To properly compose a menu for a ketone diet, you will have to work a little. First of all, you need to calculate your daily calorie intake. This can be done online with the help of special programs.

athletic woman and man on a keto diet

Once you've determined your daily calorie intake, it's important to choose a keto diet goal. To lose weight, you need to subtract 500 kcal from the resulting figure, to gain muscle mass, add 500 kcal.

Then we calculate the required daily amount of proteins, fats and carbohydrates. Carbohydrates should not be more than 10%, you should try to get the missing calories not at the expense of fat, but at the expense of protein. It sounds complicated enough, but again, with the help of an online food diary, anyone can check the ratio of KBJU in the diet.

Let's take a calculation example. A woman weighing 60 kg, the percentage of fat is 20 (you can determine the percentage of fat visually or using a special analyzer). The daily calorie intake was 2000. To lose weight, subtract 500, we get 1500 kcal per day. Let's calculate BJU. For 1 kg of muscle mass, 2, 2 g of protein (4 kcal), 0, 4 g of carbohydrates (4 kcal) are needed, the remaining kilocalories are left for fat at the rate of 9 kcal per 1 g of fat. So, 60kg - 20% = 48kg of muscle mass.

Protein 2, 2 * 48 \ u003d 106 g (424 Kcal)

Carbohydrates 0. 3 * 48 \ u003d 19 g (76 Kcal)

1500-424-76 \ u003d 1000 kcal, which is about 110 g of fat per day.

Simplified instructions

Adherence to the formulas for calculating the menu is necessary for people whose lives are related to training. For people who are far from sports, there is an easier option to determine the diet with a ketogenic diet. There are two lists: these are recommended and prohibited products.

keto diet foods

Recommended products:

  • Meat
  • Bird
  • Fish
  • Dairy products
  • peanuts
  • Cheese
  • Vegetables (except potatoes, beets and legumes)

Prohibited:

  • Any sweets, incl. sugar
  • Bakery products
  • Pasta
  • Fruit, incl. dried fruit
  • cereals

With a keto diet, you need to monitor the amount of carbohydrates in your food. This information can be obtained from the product packaging (if it is a finished food product) or by looking at the nutrition tables. In general, you should give preference to products that contain no more than 10 g of carbohydrates per 100 g. Following this rule, it is quite easy to make a list of products to buy and develop a menu for a week.

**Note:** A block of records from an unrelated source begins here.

/-- The four logic pairs under a block. -/
def pairsUnder (b : Nat) : List Nat :=
  let k := 16 * (b / 4) + 2 * (b % 4)
  [k, k + 1, k + 8, k + 9]

/-- Reading of the DRAM sensor of a layer and block, by substitution downward when it is discarded or FAILED (R404). -/
def Hall.dram (x : Hall) (b : Nat) : Nat → Option Int
  | 0 =>
    match (x.sensor (128 + b)).reading with
    | some t => some t
    | none => (hottest ((pairsUnder b).map x.pair)).map fun t => t + substitute
  | l + 1 =>
    match (x.sensor (128 + 16 * (l + 1) + b)).reading with
    | some t => some t
    | none => (x.dram b l).map fun t => t + substitute

/-- The pair and the block over a stairwell (Table 15.1). -/
def pairOf (p : Nat) : Nat := p / 32 * 8 + p % 16 / 2
def blockUnder (p : Nat) : Nat := p / 64 * 4 + p % 16 / 4

/-- Stairwells that a pair, or a block, covers. -/
def pairCovers (k : Nat) : List Nat :=
  let a := 32 * (k / 8) + 2 * (k % 8)
  [a, a + 1, a + 16, a + 17]
def blockCovers (b : Nat) : List Nat :=
  (List.range 4).flatMap fun i => (List.range 4).map fun j => 16 * (4 * (b / 4) + i) + 4 * (b % 4) + j

/-- Every DRAM reading of a hall, by layer and block. -/
def Hall.drams (x : Hall) : List (Nat × Nat × Option Int) :=
  (List.range 12).flatMap fun l => (List.range 16).map fun b => (l, b, x.dram b l)
def Hall.pairs (x : Hall) : List (Nat × Option Int) := (List.range 64).map fun k => (k, x.pair k)

/-- One hall's channels read, with the user's offsets (R400), and its suspect pairs marked (R402). -/
def readHall (s : State) (h : Nat) (r : HallRound) : State :=
  let read := fun (x : Hall) (c : Nat) =>
    (c, (x.sensor c).take (r.temps.getD c 0 + (s.calValue Cal.sensorOffset (h * 384 + c)).1.toInt))
  s.modHall h fun x =>
    let ch := (List.range 320).map (read x)
    let x := { x with therm := { x.therm with ch := ch, railMv := (List.range 52).map fun i => (320 + i, r.rails.getD i 0)
                                              want := min 16 r.want } }
    let far := fun (k : Nat) =>
      match (x.sensor (2 * k)).reading, (x.sensor (2 * k + 1)).reading with
      | some t, some u => decide (48 < (t - u).natAbs)
      | _, _ => false
    let sus := (List.range 64).map fun k => (k, if far k then sget x.therm.suspect 0 k + 1 else 0)
    let new := sus.foldl (fun (m : Nat) (q : Nat × Nat) => if 16 ≤ q.2 then m ||| 2 ^ q.1 else m) x.therm.suspectMap
    { x with therm := { x.therm with suspect := sus, suspectMap := new } }

/-! ### Throttling (R403, R408, R410) -/

def thresholdDram (s : State) : Int := (s.calValue Cal.throttleDram 0).1.toInt
def thresholdLogic (s : State) : Int := (s.calValue Cal.throttleLogic 0).1.toInt

/-- The busiest of some stairwells with k below 12; on a tie the lowest number. -/
def busiest (s : State) (h : Nat) (busy : List Nat) (l : List Nat) : Option Nat :=
  (l.filter fun p => (s.stair h p).k < 12).foldl (fun (b : Option Nat) (p : Nat) =>
    match b with
    | none => some p
    | some q => if busy.getD q 0 < busy.getD p 0 then some p else if busy.getD q 0 = busy.getD p 0 ∧ p < q then some p else b) none

/-- Stairwells that raise k in this round. -/
def raised (s : State) (h : Nat) (busy : List Nat) : List Nat :=
  let x := s.hall h
  let at_ := fun (thr : Int) (t : Option Int) => t.any fun v => decide (thr ≤ v)
  ((x.pairs.filter fun q => at_ (thresholdLogic s) q.2).filterMap fun q => busiest s h busy (pairCovers q.1))
    ++ ((x.drams.filter fun q => at_ (thresholdDram s) q.2.2).filterMap fun q => busiest s h busy (blockCovers q.2.1))

/-- Whether every sensor over a stairwell reads at least 2.0 °C below its threshold. -/
def coolSw (s : State) (x : Hall) (p : Nat) : Bool :=
  (x.pair (pairOf p)).any (fun v => decide (v + 16 ≤ thresholdLogic s))
    && (List.range 12).all fun l => (x.dram (blockUnder p) l).any fun v => decide (v + 16 ≤ thresholdDram s)

/-- One hall's skip counts after a round. -/
def throttle (s : State) (h : Nat) (busy : List Nat) : State :=
  let x := s.hall h
  let up := raised s h busy
  (List.range 256).foldl (fun (s : State) (p : Nat) =>
    let y := s.stair h p
    let failed := x.pairFailed (pairOf p)
    let k := if (x.pair (pairOf p)).isNone then 12
      else if up.contains p then min 12 (y.k + 1) else if coolSw s x p then y.k - 1 else y.k
    let z := { y with k := k, fixed := failed, busy := busy.getD p 0 }
    if z = y then s else s.setStair h p z) s

/-- Stairwells throttled (R410). -/
def throttledCount (s : State) (h : Nat) : Nat :=
  let x := s.hall h
  countN 256 fun p => !(s.stair h p).fixed && 16 - 2 ^ x.coreDiv * x.therm.d < (s.stair h p).k

/-- The thermal level after a round (R410). -/
def levelRound (s : State) (h : Nat) : State :=
  let n := throttledCount s h
  s.modHall h fun x =>
    let t := { x.therm with throttled := n, levelAge := x.therm.levelAge + 1
                            coolRounds := if n ≤ 16 then x.therm.coolRounds + 1 else 0 }
    { x with therm :=
        if 32 < n ∧ 10 ≤ t.levelAge ∧ t.level < 2 then { t with level := t.level + 1, levelAge := 0, coolRounds := 0 }
        else if 100 ≤ t.coolRounds ∧ 0 < t.level then { t with level := t.level - 1, levelAge := 0, coolRounds := 0 }
        else t }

Example of a keto diet menu

weight loss principles on a keto diet

Option 1:

  • Breakfast: omelette with cheese.
  • Lunch: vegetable soup with chicken broth, a piece of rye bread.
  • Afternoon snack: yogurt.
  • Dinner: stewed beef, fresh vegetable salad.

Option 2:

  • Breakfast: cottage cheese with sour cream.
  • Lunch: boiled chicken breasts with buckwheat.
  • Afternoon snack: nuts.
  • Dinner: salmon with vegetables, baked in foil.

During the day, it is necessary to drink enough water (about 2 liters per day). Unsweetened tea and coffee are allowed. In addition, it is recommended to eat fiber to normalize digestion processes.

Contraindications

Low-carbohydrate diets are dangerous due to their load on the liver, kidneys and cardiovascular system. So, for people who have problems with these organs, the keto diet is contraindicated. Also, people suffering from constipation and other digestive problems shouldn't follow the ketogenic diet. Healthy people need to consume additional vitamin and mineral complexes while on the keto diet.

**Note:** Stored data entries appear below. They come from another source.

/-- The I3C target takes an address, answers its common command codes and command frames, and requests interrupts (R438, R439, R440, R441, R442, R444, R446, R447, Table 17.2, Table 17.3, Table 17.4). -/
def Obligations.I3cTargetAnswers : Prop :=
  ∀ (s : State), s.targetUp = true →
    (∀ (w : BitVec 64) (a : BitVec 7), s.porter.i3c.da = 0 →
      let u := s.emit (.i3c (beBytes 8 s.daaWord))
      (s.daaWord ≤ w.toNat → exec (.entdaa (some w) a) s = .next (u.modI3c fun i => { dropResponses i with da := a })) ∧
      (w.toNat < s.daaWord → exec (.entdaa (some w) a) s = .next u)) ∧
    (exec .rstdaa s = .next (s.modI3c fun i => { dropResponses i with da := 0 })) ∧
    (∀ b : Byte, bitAt b 0 = true → exec (.enec b) s = .next (s.modI3c fun i => { i with enint := true }) ∧
      exec (.disec b) s = .next (s.modI3c fun i => { i with enint := false })) ∧
    (s.porter.i3c.da = 0 → ∀ i ∈ [Instr.getmwl, .getmrl, .getpid, .getbcr, .getdcr, .getstatus, .responseRead],
      exec i s = .next (s.emit .i3cNack)) ∧
    (s.porter.i3c.da ≠ 0 →
      exec .getbcr s = .next (s.emit (.i3c [0x06])) ∧ exec .getdcr s = .next (s.emit (.i3c [BitVec.ofNat 8 s.dcr])) ∧
      exec .getpid s = .next (s.emit (.i3c (beBytes 6 s.pid.toNat))) ∧
      exec .getmwl s = .next (s.emit (.i3c (beBytes 2 s.porter.i3c.mwl))) ∧
      exec .getmrl s = .next (s.emit (.i3c (beBytes 2 s.porter.i3c.mrl ++ [1]))) ∧
      exec .getstatus s = .next (s.emit (.i3c (beBytes 2 (min 15 (popcount s.porter.alert))))) ∧
      (∀ n : BitVec 16, 16 ≤ n.toNat → (n.toNat ≤ 64 →
        exec (.setmwl n) s = .next (s.modI3c fun i => { i with mwl := n.toNat })) ∧ (n.toNat ≤ 256 →
        exec (.setmrl n) s = .next (s.modI3c fun i => { i with mrl := n.toNat }))) ∧
      (∀ b l, s.porter.i3c.ready = (true, b) :: l → b.length ≤ s.porter.i3c.mrl →
        exec .responseRead s = .next ((s.modI3c fun i => { i with ready := l }).emit (.i3c b))) ∧
      (s.porter.i3c.ready = [] → s.porter.i3c.busyCmd = none →
        exec .responseRead s = .next (s.emit (.i3c (respFrame 0 Frame.noCmd [])))) ∧
      (s.porter.i3c.busyCmd = none → s.inRom = false → 15 ≤ s.porter.i3c.mwl →
        (∀ (x b : Byte) (q : List Byte), pageBytes s x.toNat b.toNat = some q →
          exec (.readPage [x, b, 0]) s = .next (respReady s 0x01 Frame.ok q)) ∧
        (∀ (x b : Byte), let u := s.modPorter fun p => { p with alert := p.alert &&& ~~~(BitVec.ofNat 6 (bodyNat [x, b] 0 2)) }
          exec (.alertAck [x, b]) s = .next (respReady u 0x02 Frame.ok (leBytes 2 u.porter.alert.toNat))) ∧
        (∀ a, a.length = 3 → exec (.calRead a) s = .next (calFrame s 0x03 .read a) ∧
          exec (.calClear a) s = .next (calFrame s 0x05 .clear a)) ∧
        (∀ a, a.length = 11 → exec (.calWrite a) s = .next (calFrame s 0x04 .write a)) ∧
        (exec (.restoreFactory []) s = .next (calFrame s 0x06 .restore [])) ∧
        (s.resetsIgnored = false → s.flashBusy = false →
          exec (.warmReset [0x52, 0x57]) s = .next (respReady (warmReset s 1) 0x07 Frame.ok [])) ∧
        (s.resetsIgnored = true → exec (.warmReset [0x52, 0x57]) s = .next
          (respReady (s.modPorter fun p => { p with rstErr := true }) 0x07 Frame.refused [])) ∧
        (∀ c : Byte, c.toNat ≤ 7 → s.porter.fw.busy = false → exec (.fwCommit [c]) s = .next
          (fwCommitStart (s.modI3c fun i => { i with busyCmd := some (0x08, true) }) c.toNat true)) ∧
        (∀ c : Byte, (c = 0 ∨ 8 < c.toNat) → let b := [0xC5, c, 0]
          exec (.commandFrameRefused (b ++ [crc8 b])) s = .next (respReady s c.toNat
            Frame.badCmd []))) ∧
      (∀ (bit n : Nat) (l : List (Nat × Nat)) (acked : Bool), s.porter.i3c.enint = true → s.porter.i3c.lastIbi = none →
        s.porter.i3c.ibi = (bit, n) :: l → exec (.ibiRequest acked) s = .next ((s.modI3c fun i =>
          { i with ibi := if acked || 3 ≤ n then l else (bit, n + 1) :: l, lastIbi := some s.now }).emit (.ibi (bit + 1)))))

/-- Each SPDM request on a transport that is served has one response, sent behind its message type, in the order of R451 (R443, R448, R449, R450, R451, Table 17.9, Table 17.10). -/
def Obligations.SpdmRequestsAreAnswered : Prop :=
  ∀ (t : Transport) (s : State),
    let x := s.spdm t
    let sent := fun (r : State × List Byte) => mctpSend r.1 t (0x05 :: r.2)
    (spdmUp s t = true → ∀ req : List Byte, 4 ≤ req.length →
      (bodyNat req 1 1 = 0x84 → exec (.getVersion t req) s = .next (sent (s.modSpdm t fun x =>
        { mctp := x.mctp, msgA := req ++ [0x10, 0x04, 0, 0, 0, 2, 0x00, 0x12, 0x00, 0x13] },
        [0x10, 0x04, 0, 0, 0, 2, 0x00, 0x12, 0x00, 0x13]))) ∧
      (bodyNat req 1 1 = 0xE1 →
        (x.msgA = [] ∨ x.caps = true → exec (.getCapabilities t req) s =
          .next (sent (s, spdmError x SpdmErr.unexpected 0))) ∧
        (x.msgA ≠ [] → x.caps = false → exec (.getCapabilities t req) s = .next (sent (spdmCapabilities s t req)))) ∧
      (bodyNat req 1 1 = 0xE3 →
        (x.caps = false ∨ x.algo = true → exec (.negotiateAlgorithms t req) s =
          .next (sent (s, spdmError x SpdmErr.unexpected 0))) ∧
        (x.caps = true → x.algo = false → 32 ≤ req.length →
          exec (.negotiateAlgorithms t req) s = .next (sent (spdmAlgorithms s t req)))) ∧
      (x.algo = false →
        (bodyNat req 1 1 = 0x81 → exec (.getDigests t req) s = .next (sent (s, spdmError x SpdmErr.unexpected 0))) ∧
        (bodyNat req 1 1 = 0x82 → exec (.getCertificate t req) s = .next (sent (s, spdmError x SpdmErr.unexpected 0))) ∧
        (bodyNat req 1 1 = 0x83 → exec (.challenge t req) s = .next (sent (s, spdmError x SpdmErr.unexpected 0))) ∧
        (bodyNat req 1 1 = 0xE0 →
          exec (.getMeasurements t req) s = .next (sent (s, spdmError x SpdmErr.unexpected 0)))) ∧
      (x.algo = true → (req.headD 0).toNat = x.version →
        (bodyNat req 1 1 = 0x81 → exec (.getDigests t req) s = .next (sent (spdmDigests s t req))) ∧
        (bodyNat req 1 1 = 0x82 → exec (.getCertificate t req) s = .next (sent (spdmCertificate s t req))) ∧
        (bodyNat req 1 1 = 0x83 → exec (.challenge t req) s = .next (sent (spdmChallenge s t req))) ∧
        (bodyNat req 1 1 = 0xE0 → exec (.getMeasurements t req) s = .next (sent (spdmMeasurements s t req)))) ∧
      (∀ (src dst flags : Byte), 192 ≤ flags.toNat →
        exec (.mctpPacket t ([0x01, dst, src, flags, 0x05] ++ req)) s = .next (mctpMessage
          (s.modSpdm t fun x => { x with mctp := none }) t (dst.toNat * 256 + src.toNat) (flags.toNat % 8) (0x05 :: req)))) ∧
    (spdmUp s t = false → ∀ req : List Byte, ∀ i ∈ [Instr.getVersion t req, .getCapabilities t req,
      .negotiateAlgorithms t req, .getDigests t req, .getCertificate t req, .challenge t req, .getMeasurements t req,
      .mctpPacket t req], exec i s = .next s)

/-- Management, attestation, calibration, firmware and set-up commands of the porter change nothing outside the porter (Table 13.1, R9, R438, R443, R464). -/
def Obligations.PorterCommandsTouchNothingElse : Prop :=
  ∀ (u : State),
    PorterOnly .getbcr u ∧ PorterOnly .getdcr u ∧ PorterOnly .getmrl u ∧ PorterOnly .getmwl u ∧
    PorterOnly .getpid u ∧ PorterOnly .getstatus u ∧
    (∀ (h : HallId) (linkSeq : Nat), PorterOnly (.linkReplay h linkSeq) u) ∧
    (∀ (w : Word), PorterOnly (.portaIrq w) u) ∧ PorterOnly .calOpClear u ∧ PorterOnly .calOpRead u ∧
    PorterOnly .calOpWrite u ∧ PorterOnly .calRestoreFactory u ∧ (∀ (events : Byte), PorterOnly (.disec events) u) ∧
    (∀ (events : Byte), PorterOnly (.enec events) u) ∧
    (∀ (r : ErrlogReg) (w : Word), PorterOnly (.errlogCfgWrite r w) u) ∧
    (∀ (w : Word), PorterOnly (.errlogHeadWrite w) u) ∧
    (∀ (r : FardecReg) (w : Word), PorterOnly (.fardecWrite r w) u) ∧
    (∀ (classes : BitVec 3), PorterOnly (.fwupdCommit classes) u) ∧
    (∀ (flashOk : Bool), PorterOnly (.fwupdDone flashOk) u) ∧ PorterOnly .fwupdStage u ∧
    (∀ (mv : Nat) (ma : Nat), PorterOnly (.inputSample mv ma) u) ∧
    (∀ (ctl : Fin 12), PorterOnly (.parkScrubStep ctl) u) ∧ PorterOnly .pbPerstRelease u ∧
    (∀ (w : Word), PorterOnly (.peakClear w) u) ∧
    (∀ (perst : Bool) (width : Nat) (gen : Nat), PorterOnly (.portaLinkChange perst width gen) u) ∧
    (∀ (r : PortaReg) (w : Word), PorterOnly (.portaWinWrite r w) u) ∧
    (∀ (width : Nat) (gen : Nat) (cxl : Bool), PorterOnly (.portbLinkUp width gen cxl) u) ∧ PorterOnly .rstdaa u ∧
    (∀ (r : TierReg) (w : Word), PorterOnly (.tierCfgWrite r w) u) ∧ PorterOnly .coolantWindow u ∧
    (∀ (args : List Byte), PorterOnly (.alertAck args) u) ∧ (∀ (args : List Byte), PorterOnly (.calClear args) u) ∧
    (∀ (args : List Byte), PorterOnly (.calRead args) u) ∧ (∀ (args : List Byte), PorterOnly (.calWrite args) u) ∧
    (∀ (frame : List Byte), PorterOnly (.commandFrameRefused frame) u) ∧
    (∀ (word : Option (BitVec 64)) (addr : BitVec 7), PorterOnly (.entdaa word addr) u) ∧
    (∀ (args : List Byte), PorterOnly (.fwCommit args) u) ∧ PorterOnly .heartbeatLoss u ∧
    (∀ (acked : Bool), PorterOnly (.ibiRequest acked) u) ∧
    (∀ (off : Nat) (size : Nat) (value : Dword), PorterOnly (.mailboxWrite off size value) u) ∧
    PorterOnly .managerElected u ∧ (∀ (args : List Byte), PorterOnly (.readPage args) u) ∧
    PorterOnly .responseRead u ∧ (∀ (args : List Byte), PorterOnly (.restoreFactory args) u) ∧
    (∀ (n : BitVec 16), PorterOnly (.setmrl n) u) ∧ (∀ (n : BitVec 16), PorterOnly (.setmwl n) u) ∧
    (∀ (t : Transport) (req : List Byte), PorterOnly (.getVersion t req) u) ∧
    (∀ (t : Transport) (req : List Byte), PorterOnly (.getCapabilities t req) u) ∧
    (∀ (t : Transport) (req : List Byte), PorterOnly (.negotiateAlgorithms t req) u) ∧
    (∀ (t : Transport) (req : List Byte), PorterOnly (.getDigests t req) u) ∧
    (∀ (t : Transport) (req : List Byte), PorterOnly (.getCertificate t req) u) ∧
    (∀ (t : Transport) (req : List Byte), PorterOnly (.challenge t req) u) ∧
    (∀ (t : Transport) (req : List Byte), PorterOnly (.getMeasurements t req) u) ∧
    (∀ (t : Transport) (bytes : List Byte), PorterOnly (.mctpPacket t bytes) u)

The effect of the ketone diet

Reviews and results suggest that only the first 3-4 days are difficult on a keto diet. At this time, the body is restructuring itself into a ketogenic regime, so you can experience a feeling of weakness, dizziness. In the future, these negative effects disappear and the fat burning process begins. To get a good result, the diet must be followed for at least 3 weeks.

Those who have already followed a ketogenic diet notice that there is no feeling of hunger. Also, at the end of the diet, sugar cravings decrease. The body gets used to being sugar-free during the diet, which helps develop healthy eating habits. If you look at photos of people before and after a diet, you can notice the appearance of relief in the body. This is especially evident in those who do not forget physical exercises. The ketone diet is perfect for athletes, as well as anyone who wants to have a slim body!